Syrian troops and rebel fighters carried out attacks across Syria on Saturday, killing at least nine people in a surge of violence that threatened a U.N.-brokered cease-fire. The bloodshed came as the U.N. Security Council considered whether to send the first wave of military observers to monitor the fragile truce between the two sides.
The heaviest fighting was reported in the central city of Homs where regime forces shelled rebel-held neighborhoods, while rebel fighters fired rocket-propelled grenades at an area of regime loyalists. In Aleppo, Syria’s largest city, regime forces opened fire on mourners at a funeral, while rebel gunmen ambushed a car carrying soldiers in the southern province of Daraa.
The two sides have traded allegations of scattered violations since the truce formally took effect Thursday. However, Saturday’s reports of the use of heavier weapons suggested the cease-fire was coming under increasing jeopardy.
The cease-fire is at the center of a broadly backed peace plan by special envoy Kofi Annan. It is aimed at ending the 13-month-old conflict that has killed over 9,000 people and launching talks on the country’s political future.
U.N. Security Council members prepared for a vote on Saturday after meeting behind closed doors for several hours the day before to discuss rival drafts by the U.S. and its European allies and by Russia, Syria’s most important council ally.
Both called for the deployment of an advance team of up to 30 unarmed military observers to initiate contacts with both sides and begin to report on implementation of “a full cessation of armed violence in all its forms by all parties.”
Homs is one of the cities hit hardest by the regime crackdown on mass protests that erupted in March 2011 and sought President Bashar Assad’s ouster.
Sporadic shelling by regime forces began late Friday and continued Saturday, said the Britain-based Syrian Observatory for Human Rights, an activist group. The Observatory said one civilian was killed, the first to die in a shelling attack since the cease-fire.
“I can see black smoke billowing from a building that was hit in Jouret el-Shayah,” local activist Tarek Badrakhan, based in the neighborhood of Khaldiyeh, told The Associated Press via Skype.
Badrakhan said the body of the man remained in the street for several hours, with people unable to approach it due to the shelling and sniper fire.
A video posted online by an activist said to be taken in Homs showed shells landing in a heavily damaged street. The Observatory said regime forces also fired mortar shells at neighborhoods in Homs throughout the day.
Syria’s state-run news agency SANA, meanwhile, said rebel fighters fired rocket-propelled grenades at the Homs neighborhood of Zahra, a stronghold of regime supporters.
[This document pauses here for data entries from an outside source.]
/-- Registers, part 8. -/
def regMap8 : List RegDef := [
  ⟨"DRAM_RH_LAST", .device, 0x7001028, [(8, 0x200)], 8, .thimble, [DRAM_RH_LAST_UNIT, DRAM_RH_LAST_RANK, DRAM_RH_LAST_SUB, DRAM_RH_LAST_BG, DRAM_RH_LAST_BANK, DRAM_RH_LAST_ROW]⟩,
  ⟨"DRAM_RH_REFRESHES", .device, 0x7001030, [(8, 0x200)], 4, .thimble, [DRAM_RH_REFRESHES_COUNT]⟩,
  ⟨"DRAM_RH_THROTTLES", .device, 0x7001034, [(8, 0x200)], 4, .thimble, [DRAM_RH_THROTTLES_COUNT]⟩,
  ⟨"DRAM_WHOLECHIP", .device, 0x7001038, [(8, 0x200)], 4, .thimble, [DRAM_WHOLECHIP_COUNT]⟩,
  ⟨"DRAM_RANK_DEBT", .device, 0x7001040, [(8, 0x200), (4, 0x10)], 4, .thimble, [DRAM_RANK_DEBT_NS]⟩,
  ⟨"DRAM_RANK_STALL", .device, 0x7001044, [(8, 0x200), (4, 0x10)], 4, .thimble, [DRAM_RANK_STALL_NS]⟩,
  ⟨"DRAM_RANK_FORCED", .device, 0x7001048, [(8, 0x200), (4, 0x10)], 4, .thimble, [DRAM_RANK_FORCED_COUNT]⟩,
  ⟨"DMA_CAP", .device, 0x8000000, [], 4, .none, [DMA_CAP_ENG_PRESENT, DMA_CAP_CHANNELS]⟩,
  ⟨"DMA_CH_CFG", .device, 0x8001000, [(4096, 0x40)], 4, .channel, [DMA_CH_CFG_ENABLE, DMA_CH_CFG_PRIO]⟩,
  ⟨"DMA_CH_LINKS", .device, 0x8001004, [(4096, 0x40)], 4, .channel, [DMA_CH_LINKS_CHAIN_EN, DMA_CH_LINKS_TRIGQ_EN, DMA_CH_LINKS_CHAIN, DMA_CH_LINKS_TRIGQ]⟩,
  ⟨"DMA_CH_HEAD", .device, 0x8001008, [(4096, 0x40)], 8, .channel, [DMA_CH_HEAD_ADDR]⟩,
  ⟨"DMA_CH_CUR", .device, 0x8001010, [(4096, 0x40)], 8, .channel, [DMA_CH_CUR_ADDR]⟩,
  ⟨"DMA_CH_DOORBELL", .device, 0x8001018, [(4096, 0x40)], 4, .channel, [DMA_CH_DOORBELL_SRESET, DMA_CH_DOORBELL_TRIG, DMA_CH_DOORBELL_RING]⟩,
  ⟨"DMA_CH_STATE", .device, 0x800101c, [(4096, 0x40)], 4, .channel, [DMA_CH_STATE_LAST_CODE, DMA_CH_STATE_TRIG_PENDING, DMA_CH_STATE_LAST_REASON, DMA_CH_STATE_DB_PENDING, DMA_CH_STATE_STATE]⟩,
  ⟨"DMA_CH_DONE", .device, 0x8001020, [(4096, 0x40)], 4, .channel, [DMA_CH_DONE_COUNT]⟩,
  ⟨"DMA_CH_TRIG_LOST", .device, 0x8001024, [(4096, 0x40)], 4, .channel, [DMA_CH_TRIG_LOST_COUNT]⟩,
  ⟨"QC_CAP", .device, 0xb000000, [], 4, .thimble, [QC_CAP_PATCHES]⟩,
  ⟨"QS_CTRL", .device, 0xb000100, [], 4, .thimble, [QS_CTRL_ENABLE]⟩,
  ⟨"QS_PERIOD", .device, 0xb000104, [], 4, .thimble, [QS_PERIOD_US]⟩,
  ⟨"QS_STATUS", .device, 0xb000108, [], 4, .thimble, [QS_STATUS_FAULTY, QS_STATUS_FIRMWARE, QS_STATUS_LAST_REASON, QS_STATUS_SWEEPS]⟩]

/-- Registers, part 9. -/
def regMap9 : List RegDef := [
  ⟨"QS_VOTE_FIX", .device, 0xb00010c, [], 4, .thimble, [QS_VOTE_FIX_COUNT]⟩,
  ⟨"QP_CMD", .device, 0xb001000, [(8, 0x200)], 4, .patch, [QP_CMD_BUSY, QP_CMD_STATUS, QP_CMD_OP]⟩,
  ⟨"QP_STATE", .device, 0xb001004, [(8, 0x200)], 4, .patch, [QP_STATE_LAST_REASON, QP_STATE_SCRUB_DEGRADED, QP_STATE_ENCRYPTED, QP_STATE_AUTH, QP_STATE_RETIRED, QP_STATE_PRESENT, QP_STATE_STATE]⟩,
  ⟨"QP_FAR", .device, 0xb001008, [(8, 0x200)], 4, .patch, [QP_FAR_COLUMN, QP_FAR_FRAME]⟩,
  ⟨"QP_FDRI", .device, 0xb001010, [(8, 0x200)], 8, .patch, [QP_FDRI_WORD]⟩,
  ⟨"QP_FDRO", .device, 0xb001018, [(8, 0x200)], 8, .patch, [QP_FDRO_WORD]⟩,
  ⟨"QP_START_ORDER", .device, 0xb001020, [(8, 0x200)], 4, .patch, [QP_START_ORDER_GAP, QP_START_ORDER_STEPS]⟩,
  ⟨"QP_CLK", .device, 0xb001024, [(8, 0x200)], 4, .patch, [QP_CLK_DIV]⟩,
  ⟨"QP_CLAMP", .device, 0xb001028, [(8, 0x200)], 8, .patch, [QP_CLAMP_MODE]⟩,
  ⟨"QP_IMAGE", .device, 0xb001030, [(8, 0x200)], 8, .patch, [QP_IMAGE_VALID, QP_IMAGE_ADDR]⟩,
  ⟨"QP_DIGEST", .device, 0xb001040, [(8, 0x200), (16, 4)], 4, .patch, [QP_DIGEST_DIGEST]⟩,
  ⟨"QP_EPIN", .device, 0xb001080, [(8, 0x200), (8, 4)], 4, .patch, [QP_EPIN_EN, QP_EPIN_READY, QP_EPIN_QUEUE]⟩,
  ⟨"QP_EPOUT", .device, 0xb0010a0, [(8, 0x200), (8, 4)], 4, .patch, [QP_EPOUT_EN, QP_EPOUT_READY, QP_EPOUT_QUEUE]⟩,
  ⟨"QP_JOBS", .device, 0xb0010c0, [(8, 0x200)], 4, .patch, [QP_JOBS_COUNT]⟩,
  ⟨"QP_RESETS", .device, 0xb0010c4, [(8, 0x200)], 4, .patch, [QP_RESETS_COUNT]⟩,
  ⟨"QP_CORR", .device, 0xb0010c8, [(8, 0x200)], 4, .patch, [QP_CORR_COUNT]⟩,
  ⟨"QP_RELOADS", .device, 0xb0010cc, [(8, 0x200)], 4, .patch, [QP_RELOADS_COUNT]⟩,
  ⟨"HR_CFG", .functionPage, 0x10000, [(80, 0x40000), (256, 0x20)], 4, .none, [HR_CFG_ENABLE, HR_CFG_DIR, HR_CFG_INTR, HR_CFG_ERROR, HR_CFG_SIZE_LOG2, HR_CFG_QUEUE]⟩,
  ⟨"HR_VEC", .functionPage, 0x10004, [(80, 0x40000), (256, 0x20)], 4, .none, [HR_VEC_VECTOR]⟩,
  ⟨"HR_BASE", .functionPage, 0x10008, [(80, 0x40000), (256, 0x20)], 8, .none, [HR_BASE_BASE]⟩]

/-- Registers, part 10. -/
def regMap10 : List RegDef := [
  ⟨"HR_WB", .functionPage, 0x10010, [(80, 0x40000), (256, 0x20)], 8, .none, [HR_WB_ADDR, HR_WB_WB_EN]⟩,
  ⟨"HR_DOORBELL", .functionPage, 0x10018, [(80, 0x40000), (256, 0x20)], 4, .none, [HR_DOORBELL_INDEX]⟩,
  ⟨"HR_PTR", .functionPage, 0x1001c, [(80, 0x40000), (256, 0x20)], 4, .none, [HR_PTR_DEVICE, HR_PTR_HOST]⟩,
  ⟨"EVR_ROUTE", .device, 0x500000, [(8192, 4)], 4, .route, [EVR_ROUTE_THIMBLE, EVR_ROUTE_DEST, EVR_ROUTE_FUNCTION, EVR_ROUTE_TARGET]⟩,
  ⟨"HP_LINK_STATE", .device, 0x400000, [], 4, .tpf0, [HP_LINK_STATE_LAST_REASON, HP_LINK_STATE_M1_REPAIRED, HP_LINK_STATE_M0_REPAIRED, HP_LINK_STATE_RATE, HP_LINK_STATE_M1_WIDTH, HP_LINK_STATE_M0_WIDTH, HP_LINK_STATE_RETRAINING, HP_LINK_STATE_UP]⟩,
  ⟨"HP_CTRL", .device, 0x400004, [], 4, .tpf0, [HP_CTRL_RETRAIN, HP_CTRL_CPL_TIMEOUT_US]⟩,
  ⟨"HP_REPLAYS", .device, 0x400008, [], 4, .tpf0, [HP_REPLAYS_COUNT]⟩,
  ⟨"HP_RX_POISONED", .device, 0x40000c, [], 4, .tpf0, [HP_RX_POISONED_COUNT]⟩,
  ⟨"HP_RX_UR", .device, 0x400010, [], 4, .tpf0, [HP_RX_UR_COUNT]⟩,
  ⟨"HP_CPL_TIMEOUTS", .device, 0x400014, [], 4, .tpf0, [HP_CPL_TIMEOUTS_COUNT]⟩,
  ⟨"HP_WR_DROPPED", .device, 0x400018, [], 4, .tpf0, [HP_WR_DROPPED_COUNT]⟩,
  ⟨"HP_RING_LAST", .device, 0x40001c, [], 4, .tpf0, [HP_RING_LAST_CODE, HP_RING_LAST_RING, HP_RING_LAST_FUNCTION]⟩,
  ⟨"PM_DEVICE", .device, 0xc000000, [], 4, .none, [PM_DEVICE_HOLD_DEEP, PM_DEVICE_STATE]⟩,
  ⟨"PM_VOTE_LAST", .device, 0xc000004, [], 4, .none, [PM_VOTE_LAST_REASON, PM_VOTE_LAST_ISLAND]⟩,
  ⟨"PM_REFUSALS", .device, 0xc000008, [], 4, .none, [PM_REFUSALS_COUNT]⟩,
  ⟨"PM_RET_LOST_LAST", .device, 0xc000010, [], 4, .none, [PM_RET_LOST_LAST_MEMID]⟩,
  ⟨"PM_RET_LOST", .device, 0xc000014, [], 4, .none, [PM_RET_LOST_COUNT]⟩,
  ⟨"PM_ISLAND_STATE", .device, 0xc001000, [(83, 0x20)], 4, .none, [PM_ISLAND_STATE_LAST_REASON, PM_ISLAND_STATE_GROUP, PM_ISLAND_STATE_FLOOR, PM_ISLAND_STATE_TARGET, PM_ISLAND_STATE_TRANSIT, PM_ISLAND_STATE_STATE]⟩,
  ⟨"PM_ISLAND_ENTRIES", .device, 0xc001004, [(83, 0x20)], 4, .none, [PM_ISLAND_ENTRIES_COUNT]⟩,
  ⟨"PM_ISLAND_ABORTS", .device, 0xc001008, [(83, 0x20)], 4, .none, [PM_ISLAND_ABORTS_COUNT]⟩]

/-- Registers, part 11. -/
def regMap11 : List RegDef := [
  ⟨"PM_ISLAND_WAKES", .device, 0xc00100c, [(83, 0x20)], 4, .none, [PM_ISLAND_WAKES_COUNT]⟩,
  ⟨"PM_ISLAND_OVERRUNS", .device, 0xc001010, [(83, 0x20)], 4, .none, [PM_ISLAND_OVERRUNS_COUNT]⟩,
  ⟨"PM_ISLAND_STALL_MAX", .device, 0xc001014, [(83, 0x20)], 4, .none, [PM_ISLAND_STALL_MAX_NS]⟩,
  ⟨"PNL_CTRL", .device, 0x10000000, [(64, 0x100000)], 4, .panel, [PNL_CTRL_SRESET]⟩,
  ⟨"PNL_STATE", .device, 0x10000004, [(64, 0x100000)], 4, .panel, [PNL_STATE_SPARE_FOR, PNL_STATE_RETIRED, PNL_STATE_PRESENT, PNL_STATE_SITES_RETIRED]⟩,
  ⟨"PNL_RESETS", .device, 0x10000008, [(64, 0x100000)], 4, .panel, [PNL_RESETS_COUNT]⟩,
  ⟨"SEC_STATUS", .device, 0xe000000, [], 4, .thimble, [SEC_STATUS_TAMPERED, SEC_STATUS_DIAG_UNLOCKED, SEC_STATUS_SLOT1_VALID, SEC_STATUS_SLOT0_VALID, SEC_STATUS_FW_SLOT, SEC_STATUS_FW_TRIAL]⟩,
  ⟨"SEC_POLICY", .device, 0xe000004, [], 4, .thimble, [SEC_POLICY_DIAG_LOCK, SEC_POLICY_QUILT_SIGNED, SEC_POLICY_ENG_SIGNED, SEC_POLICY_KEY_REVOKED, SEC_POLICY_KEY_PRESENT]⟩,
  ⟨"SEC_SVN_FW", .device, 0xe000008, [], 4, .thimble, [SEC_SVN_FW_MIN]⟩,
  ⟨"SEC_SVN_MB", .device, 0xe00000c, [], 4, .thimble, [SEC_SVN_MB_MIN]⟩,
  ⟨"SEC_M", .device, 0xe001000, [(10, 0x40), (16, 4)], 4, .thimble, [SEC_M_WORD]⟩,
  ⟨"GPIO_PIN", .device, 0x600000, [(16, 4)], 4, .tpf0, [GPIO_PIN_MODE, GPIO_PIN_PATCH, GPIO_PIN_OUTPUT, GPIO_PIN_OUT, GPIO_PIN_IN]⟩,
  ⟨"PM_ISLAND_TEMP", .device, 0xc020000, [(83, 4)], 4, .none, [PM_ISLAND_TEMP_TEMP]⟩,
  ⟨"PM_THERM_STATE", .device, 0xc020200, [], 4, .none, [PM_THERM_STATE_FREQ_PCT, PM_THERM_STATE_HOT_ISLAND, PM_THERM_STATE_TRIP, PM_THERM_STATE_THROTTLE, PM_THERM_STATE_WARN]⟩,
  ⟨"FH_RX_FRAMES", .device, 0x4000040, [(48, 0x100)], 8, .tpf0, [FH_RX_FRAMES_COUNT]⟩,
  ⟨"FH_RX_BYTES", .device, 0x4000048, [(48, 0x100)], 8, .tpf0, [FH_RX_BYTES_COUNT]⟩,
  ⟨"FH_RX_FCS_ERR", .device, 0x4000050, [(48, 0x100)], 8, .tpf0, [FH_RX_FCS_ERR_COUNT]⟩,
  ⟨"FH_RX_MALFORMED", .device, 0x4000058, [(48, 0x100)], 8, .tpf0, [FH_RX_MALFORMED_COUNT]⟩,
  ⟨"FH_RX_OVERFLOW", .device, 0x4000060, [(48, 0x100)], 8, .tpf0, [FH_RX_OVERFLOW_COUNT]⟩,
  ⟨"FH_RX_EARLY", .device, 0x4000068, [(48, 0x100)], 8, .tpf0, [FH_RX_EARLY_COUNT]⟩]

/-- Registers, part 12. -/
def regMap12 : List RegDef := [
  ⟨"FH_RX_LATE", .device, 0x4000070, [(48, 0x100)], 8, .tpf0, [FH_RX_LATE_COUNT]⟩,
  ⟨"FH_RX_SEQ_GAP", .device, 0x4000078, [(48, 0x100)], 8, .tpf0, [FH_RX_SEQ_GAP_COUNT]⟩,
  ⟨"FH_RX_OTHER", .device, 0x4000080, [(48, 0x100)], 8, .tpf0, [FH_RX_OTHER_COUNT]⟩,
  ⟨"FH_TX_FRAMES", .device, 0x4000088, [(48, 0x100)], 8, .tpf0, [FH_TX_FRAMES_COUNT]⟩,
  ⟨"FH_TX_BYTES", .device, 0x4000090, [(48, 0x100)], 8, .tpf0, [FH_TX_BYTES_COUNT]⟩,
  ⟨"FH_TX_LATE", .device, 0x4000098, [(48, 0x100)], 8, .tpf0, [FH_TX_LATE_COUNT]⟩,
  ⟨"FH_TX_REFUSED", .device, 0x40000a0, [(48, 0x100)], 8, .tpf0, [FH_TX_REFUSED_COUNT]⟩,
  ⟨"FH_TX_SAT", .device, 0x40000a8, [(48, 0x100)], 8, .tpf0, [FH_TX_SAT_COUNT]⟩,
  ⟨"FH_FEC_UNCORR", .device, 0x40000b0, [(48, 0x100)], 8, .tpf0, [FH_FEC_UNCORR_COUNT]⟩,
  ⟨"FH_DEST", .device, 0x4006000, [(256, 8)], 8, .tpf0, [FH_DEST_PCP, FH_DEST_MAC]⟩,
  ⟨"FH_ST_DATA0", .device, 0x4004000, [(8, 0x40)], 8, .partition, [FH_ST_DATA0_W]⟩,
  ⟨"FH_ST_DATA1", .device, 0x4004008, [(8, 0x40)], 8, .partition, [FH_ST_DATA1_W]⟩,
  ⟨"FH_ST_DATA2", .device, 0x4004010, [(8, 0x40)], 8, .partition, [FH_ST_DATA2_W]⟩,
  ⟨"FH_ST_DATA3", .device, 0x4004018, [(8, 0x40)], 8, .partition, [FH_ST_DATA3_W]⟩,
  ⟨"MP_WIN_BASE", .device, 0xd010000, [(8, 0x400), (16, 0x10)], 8, .mpwin, [MP_WIN_BASE_BASE, MP_WIN_BASE_W, MP_WIN_BASE_RD]⟩,
  ⟨"MP_WIN_LIMIT", .device, 0xd010008, [(8, 0x400), (16, 0x10)], 8, .mpwin, [MP_WIN_LIMIT_LAST]⟩,
  ⟨"EVR_PEND", .device, 0x508000, [(256, 4)], 4, .evpend, [EVR_PEND_PEND]⟩,
  ⟨"MBX_CTRL", .functionPage, 0x20000, [(80, 0x40000)], 4, .none, [MBX_CTRL_GO, MBX_CTRL_BUSY, MBX_CTRL_DONE, MBX_CTRL_VECTOR, MBX_CTRL_REQ_LEN]⟩,
  ⟨"MBX_STATUS", .functionPage, 0x20004, [(80, 0x40000)], 4, .none, [MBX_STATUS_RSP_LEN]⟩]

/-- Every control register of the die. -/
def regMap : List RegDef :=
  regMap0 ++ regMap1 ++ regMap2 ++ regMap3 ++ regMap4 ++ regMap5 ++ regMap6 ++ regMap7 ++ regMap8 ++ regMap9 ++ regMap10 ++ regMap11 ++ regMap12

end Sys2Proof.Machine
end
The agency said rebels fired two grenades, waited for people to gather and then fired a third, killing one person and wounding 12.
The regime restricts access of foreign observers, including journalists, making it difficult to verify reports of violence independently.
In the northern city of Aleppo, Syria’s largest, four people were killed when security forces opened fire on a funeral procession, the Observatory said.
Also, troops conducted a wave of arrests in the Damascus suburb of Dumair, opening fire on a car that then exploded, killing one man and wounding two others, the Observatory said.
In the southern province of Daraa, rebel gunmen ambushed a car carrying soldiers, killing two, the group reported.
In other attacks blamed on rebels, SANA said gunmen kidnapped army Col. Mohammed Eid Saturday in a suburb of the central city of Hama while on his way to work.
It also reported that gunmen stormed the house of local politician Mohammed Ismail al-Ahmad in the northern town of Tin, shot and wounded him, then took him to an unknown location, SANA said. The agency said Ahmad had been planning to run for parliament.
Activists have reported a total of 17 people killed by regime forces since Thursday, while five people were killed in apparent rebel attacks. Those numbers are still much smaller than the norm before the truce.
Arms from Iran to Syria
In Germany, the Der Spiegel weekly said the German government was looking into a report that weapons bound for the Syrian regime had been loaded on a German-owned ship. Der Spiegel said the Atlantic Cruiser was halted in the Mediterranean after its owners were warned it was suspected to be carrying Iranian military equipment to Tartus, Syria.
Der Spiegel quoted shipping agent Torsten Lueddeke of Hamburg-based C.E.G. Bulk Chartering as saying: “We stopped the ship after we received information on the weapons cargo.” He said the ship was chartered to Ukraine-based White Whale Shipping, and that the Ukrainian company said the ship was carrying pumps and similar equipment.
Neither C.E.G. nor the ship’s owner were immediately reachable. The German Economy Ministry said it looks into all suspected embargo breaches but didn’t yet have details of the case.